From: Anant Saraswat <anant.saraswat@xxxxxxxxxxxxxx>
 Sent: 28 January 2024 1:33 AM
 To: Strahil Nikolov <hunter86_bg@xxxxxxxxx>; gluster-users@xxxxxxxxxxx <gluster-users@xxxxxxxxxxx>
 Subject: Re:  Geo-replication status is getting Faulty after few seconds  
Hi  @Strahil Nikolov,

I have checked the ssh connection from all the master servers and I can ssh drtier1data from master1 and master2 server(old
 master servers), but I am unable to ssh drtier1data from
 master3 (new node).

[root@master3 ~]# ssh -i /var/lib/glusterd/geo-replication/secret.pem root@drtier1data
Traceback (most recent call last):
  File "/usr/libexec/glusterfs/python/syncdaemon/gsyncd.py", line 325, in <module>
    main()
  File "/usr/libexec/glusterfs/python/syncdaemon/gsyncd.py", line 259, in main
    if args.subcmd in ("worker"):
TypeError: 'in <string>' requires string as left operand, not NoneType
Connection to drtier1data closed.

But I am able to ssh  drtier1data from
 master3 without using the georep key.

[root@master3 ~]# ssh  root@drtier1data
Last login: Sun Jan 28 01:16:25 2024 from 87.246.74.32
[root@drtier1data ~]# 

Also, today I restarted the gluster server on master1 as geo-replication is trying to be active from master1 server, and sometimes I
 am getting the following error in gsyncd.log

[2024-01-28 01:27:24.722663] E [syncdutils(worker /opt/tier1data2019/brick):847:errlog] Popen: command returned error [{cmd=rsync
 -aR0 --inplace --files-from=- --super --stats --numeric-ids --no-implied-dirs --existing --xattrs --acls --ignore-missing-args . -e ssh -oPasswordAuthentication=no -oStrictHostKeyChecking=no -i /var/lib/glusterd/geo-replication/secret.pem -p 22 -oControlMaster=auto
 -S /tmp/gsyncd-aux-ssh-0exuoeg7/75785990b3233f5dbbab9f43cc3ed895.sock drtier1data:/proc/553418/cwd}, {error=3}]

Many thanks,
Anant
From: Strahil Nikolov <hunter86_bg@xxxxxxxxx>
 Sent: 27 January 2024 5:25 AM
 To: gluster-users@xxxxxxxxxxx <gluster-users@xxxxxxxxxxx>; Anant Saraswat <anant.saraswat@xxxxxxxxxxxxxx>
 Subject: Re:  Geo-replication status is getting Faulty after few seconds  
EXTERNAL: Do not click links or open attachments if you do not recognize the sender.

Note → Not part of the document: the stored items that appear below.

/-- R77, R80: a command that the end of the stream cuts short is refused as ILLEGAL, on either port (log 12: also a
truncated ENCODE on the host port). -/
def Obligations.TruncatedCommandsAreIllegal : Prop :=
  ∀ (p : Port) (m : Nat) (i : Instr) (n : Nat), i.wf m = true → n < (encode i).length →
    decode p m ((encode i).take n) = .error .illegal

/-- R80: an opcode outside the map, a strip id from `MAX_STRIPS` up, a `has_white` byte other than 0 or 1 are ILLEGAL;
a whole ENCODE of a strip id in range on the host port is ENCODE_FROM_HOST.  That a host ENCODE of a strip id out of
range, to which R80 gives both reasons, is ILLEGAL is the model's choice (log 12). -/
def Obligations.IllegalEncodingsAreRefused : Prop :=
  (∀ (p : Port) (m : Nat) (op : Byte) (bs : List Byte), op.toNat = 0 ∨ 12 ≤ op.toNat →
    decode p m (op :: bs) = .error .illegal) ∧
  (∀ (p : Port) (m : Nat) (i : Instr) (s : Nat) (rest : List Byte), i.stripId = some s → m ≤ s →
    decode p m (encode i ++ rest) = .error .illegal) ∧
  (∀ (p : Port) (m : Nat) (s v : Byte) (length : Word32) (w : Byte) (rest : List Byte), w ≠ 0 → w ≠ 1 →
    decode p m ([0x02, s, v] ++ writeU32 length ++ [w] ++ rest) = .error .illegal) ∧
  (∀ (m : Nat) (s : Byte) (space : Word32) (rest : List Byte), s.toNat < m →
    decode .host m (encode (.encode s space) ++ rest) = .error .encodeFromHost)

/-- R71: the symbol word is `{level1, duration1, level0, duration0}`, for every duration width, when the durations
fit their fields. -/
def Obligations.SymbolWordFields : Prop :=
  ∀ (w : Nat) (p : PulseSymbol), p.duration0 < 2 ^ w → p.duration1 < 2 ^ w →
    p.word w % 2 ^ w = p.duration0 ∧ p.word w / 2 ^ w % 2 = levelBit p.level0 ∧
    p.word w / 2 ^ (w + 1) % 2 ^ w = p.duration1 ∧ p.word w / 2 ^ (2 * w + 1) = levelBit p.level1

/-! ## Reset, steps and agents (spec/10_state.md, spec/60_exceptions.md, spec/70_reset_and_hazards.md) -/

/-- R220: the state at power-on. -/
def Obligations.PowerOnState : Prop :=
  (∀ v, State.reset.symbols v = none) ∧ State.reset.fault = none ∧ State.reset.refused = none ∧ State.reset.pc = 0 ∧
  ∀ k, (State.reset.strip k).present = false ∧ (State.reset.strip k).busy = false ∧
    (State.reset.strip k).chErr = false ∧ (State.reset.strip k).slot = [] ∧ (State.reset.strip k).encDone = false ∧
    (State.reset.strip k).wire = [] ∧ (State.reset.strip k).txlog = [] ∧ (State.reset.strip k).buf = []

/-- The power-on state meets the invariant (R39; the reference configuration is the model's choice, log 1). -/
def Obligations.PowerOnMeetsTheInvariant : Prop := State.reset.Inv

/-- R39 (i) to (vi), R25, R31, R32, R38, R72 and the rising keys of the tables hold after every step from every state
in which they hold, not only in runs from power-on. -/
def Obligations.EveryStepKeepsTheInvariant : Prop := ∀ st t : State, st.Inv → step st = .next t → t.Inv

/-- R180, R176, R148, I20: from a state that meets the invariant and in which no fault or refusal is recorded, the
machine has a step exactly when the run is not finished; no such state is stuck, and none reads an address that does
not exist; and from every state that meets the invariant every session in flight ends, unless the run ends in a fault
or a refusal before.  That a finished run answers the host's fault `finished` is the model's choice (log 8); how the
schedule is kept fair is the model's (log 5). -/
def Obligations.NoReachableStateIsStuck : Prop :=
  (∀ st : State, st.Inv → st.isStopped = false →
    (st.isFinished → step st = .fault .finished) ∧ (¬ st.isFinished → ∃ t, step st = .next t)) ∧
  (∀ (st : State) (k : Nat), st.Inv → (st.strip k).busy = true →
    ∃ n, ((st.after n).strip k).busy = false ∨ (st.after n).isStopped = true)

/-- R5, R22, R73: when the host agent is next, a step runs the command at `pc`; when the channel port is next, it runs
the command offered there, which is taken off the port (log 11); a lone host agent needs no draw, and then no channel step waits (log 5). -/
def Obligations.StepRunsTheDecodedCommand : Prop :=
  (∀ (st st1 : State) (i : Instr) (rest : List Byte), st.isStopped = false → st.nextMove = some (.host, st1) →
    decode .host st.cfg.maxStrips st.hostBytes = .ok (i, rest) → step st = exec i st1) ∧
  (∀ (st st1 : State) (i : Instr) (rest : List Byte), st.isStopped = false → st.nextMove = some (.port, st1) →
    decode .channel st.cfg.maxStrips st.chanPort = .ok (i, rest) → step st = exec i { st1 with chanPort := rest }) ∧
  (∀ (st : State) (i : Instr) (rest : List Byte), st.isStopped = false → st.agenda = [] → st.moves = [.host] →
    decode .host st.cfg.maxStrips st.hostBytes = .ok (i, rest) → step st = exec i { st with waiting := [] })

/-- The bits that `withFetchWord` places are what the very next step runs: a host command as `prog[pc]`, an ENCODE on
the channel port (the placing is the model's, log 6, log 11). -/
def Obligations.PlacedCommandRunsNext : Prop :=
  ∀ (st : State) (nbits w : Nat) (i : Instr) (rest : List Byte), st.isStopped = false → 1 ≤ st.cfg.maxStrips →
    decodeCommand st.cfg.maxStrips (tableBytes nbits w) = .ok (i, rest) →
    (i.port = .host →
      step (st.withFetchWord nbits w) = exec i { st.withFetchWord nbits w with agenda := st.agenda }) ∧
    (i.port = .channel →
      step (st.withFetchWord nbits w) = exec i { st.withFetchWord nbits w with agenda := st.agenda, chanPort := rest })

/-- R193, R195: once a fault or a refusal is recorded no agent steps (that the step then answers `stopped` is the
model's choice, log 7); and an input that the decoder of its port refuses is recorded with its reason and the pc, and
changes nothing else.  That the channel port records the host's pc as well is log 7, that a host command there is
ILLEGAL is log 12, and that the refused input stays on that port is log 11. -/
def Obligations.StoppedMachineTakesNoStep : Prop :=
  (∀ (st : State) (f : FaultRecord), st.fault = some f → step st = .fault (.stopped f)) ∧
  (∀ (st : State) (r : RefusalRecord), st.fault = none → st.refused = some r → step st = .refused (.stopped r)) ∧
  (∀ (st st1 : State) (e : DecodeError), st.isStopped = false → st.nextMove = some (.host, st1) →
    decode .host st.cfg.maxStrips st.hostBytes = .error e →
    step st = .next { st1 with refused := some { reason := refusalOf e, pc := st.pc } }) ∧
  (∀ (st st1 : State) (e : DecodeError), st.isStopped = false → st.nextMove = some (.port, st1) →
    decode .channel st.cfg.maxStrips st.chanPort = .error e →
    step st = .next { st1 with refused := some { reason := .illegal, pc := st.pc } })

/-- R5, R176, R198: whichever agent's step is enabled, some schedule takes it next; the step taken next is always an
enabled one; every run is weakly fair to CHAN_DRAIN, CHAN_ENCODE and CHAN_DONE; and CHAN_FAIL is never forced, since
another step of the same agent is enabled beside it (the schedule's form is the model's, log 5). -/
def Obligations.AnyEnabledAgentMayStepNext : Prop :=
  (∀ (st : State) (m : Move), st.isStopped = false → m ∈ st.moves →
    step { st with agenda := m :: st.agenda } = (st.take m).runMove m) ∧
  (∀ (st st1 : State) (m : Move), st.nextMove = some (m, st1) → m ∈ st.moves) ∧
  (∀ (st : State) (k : Nat),
    st.WeaklyFair (.drain k) ∧ st.WeaklyFair (.encode k) ∧ st.WeaklyFair (.done k)) ∧
  (∀ (st : State) (k : Nat), .fail k ∈ st.moves →
    .drain k ∈ st.moves ∨ .encode k ∈ st.moves ∨ .done k ∈ st.moves)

 Don't forget to test with the georep key. I think it was /var/lib/glusterd/geo-replication/secret.pem

 Best Regards,
 Strahil Nikolov

 В събота, 27 януари 2024 г. в 07:24:07 ч. Гринуич+2, Strahil Nikolov <hunter86_bg@xxxxxxxxx> написа:

 Hi Anant,

 i would first start checking if you can do ssh from all masters to the slave node.If you haven't setup a dedicated user for the session, then gluster is using root.

 Best Regards,
 Strahil Nikolov

 В петък, 26 януари 2024 г. в 18:07:59 ч. Гринуич+2, Anant Saraswat <anant.saraswat@xxxxxxxxxxxxxx> написа:

 Hi All,

 I have run the following commands on master3, and that has added master3 to geo-replication.

 gluster system:: execute gsec_create

 gluster volume geo-replication tier1data drtier1data::drtier1data create push-pem force

 gluster volume geo-replication tier1data drtier1data::drtier1data stop

 gluster volume geo-replication tier1data drtier1data::drtier1data start

 Now I am able to start the geo-replication, but I am getting the same error.

 [2024-01-24 19:51:24.80892] I [gsyncdstatus(monitor):248:set_worker_status] GeorepStatus: Worker Status Change [{status=Initializing...}]

 [2024-01-24 19:51:24.81020] I [monitor(monitor):160:monitor] Monitor: starting gsyncd worker [{brick=/opt/tier1data2019/brick}, {slave_node=drtier1data}]

 [2024-01-24 19:51:24.158021] I [resource(worker /opt/tier1data2019/brick):1387:connect_remote] SSH: Initializing SSH connection between master and slave...

 [2024-01-24 19:51:25.951998] I [resource(worker /opt/tier1data2019/brick):1436:connect_remote] SSH: SSH connection between master and slave established. [{duration=1.7938}]

 [2024-01-24 19:51:25.952292] I [resource(worker /opt/tier1data2019/brick):1116:connect] GLUSTER: Mounting gluster volume locally...

 [2024-01-24 19:51:26.986974] I [resource(worker /opt/tier1data2019/brick):1139:connect] GLUSTER: Mounted gluster volume [{duration=1.0346}]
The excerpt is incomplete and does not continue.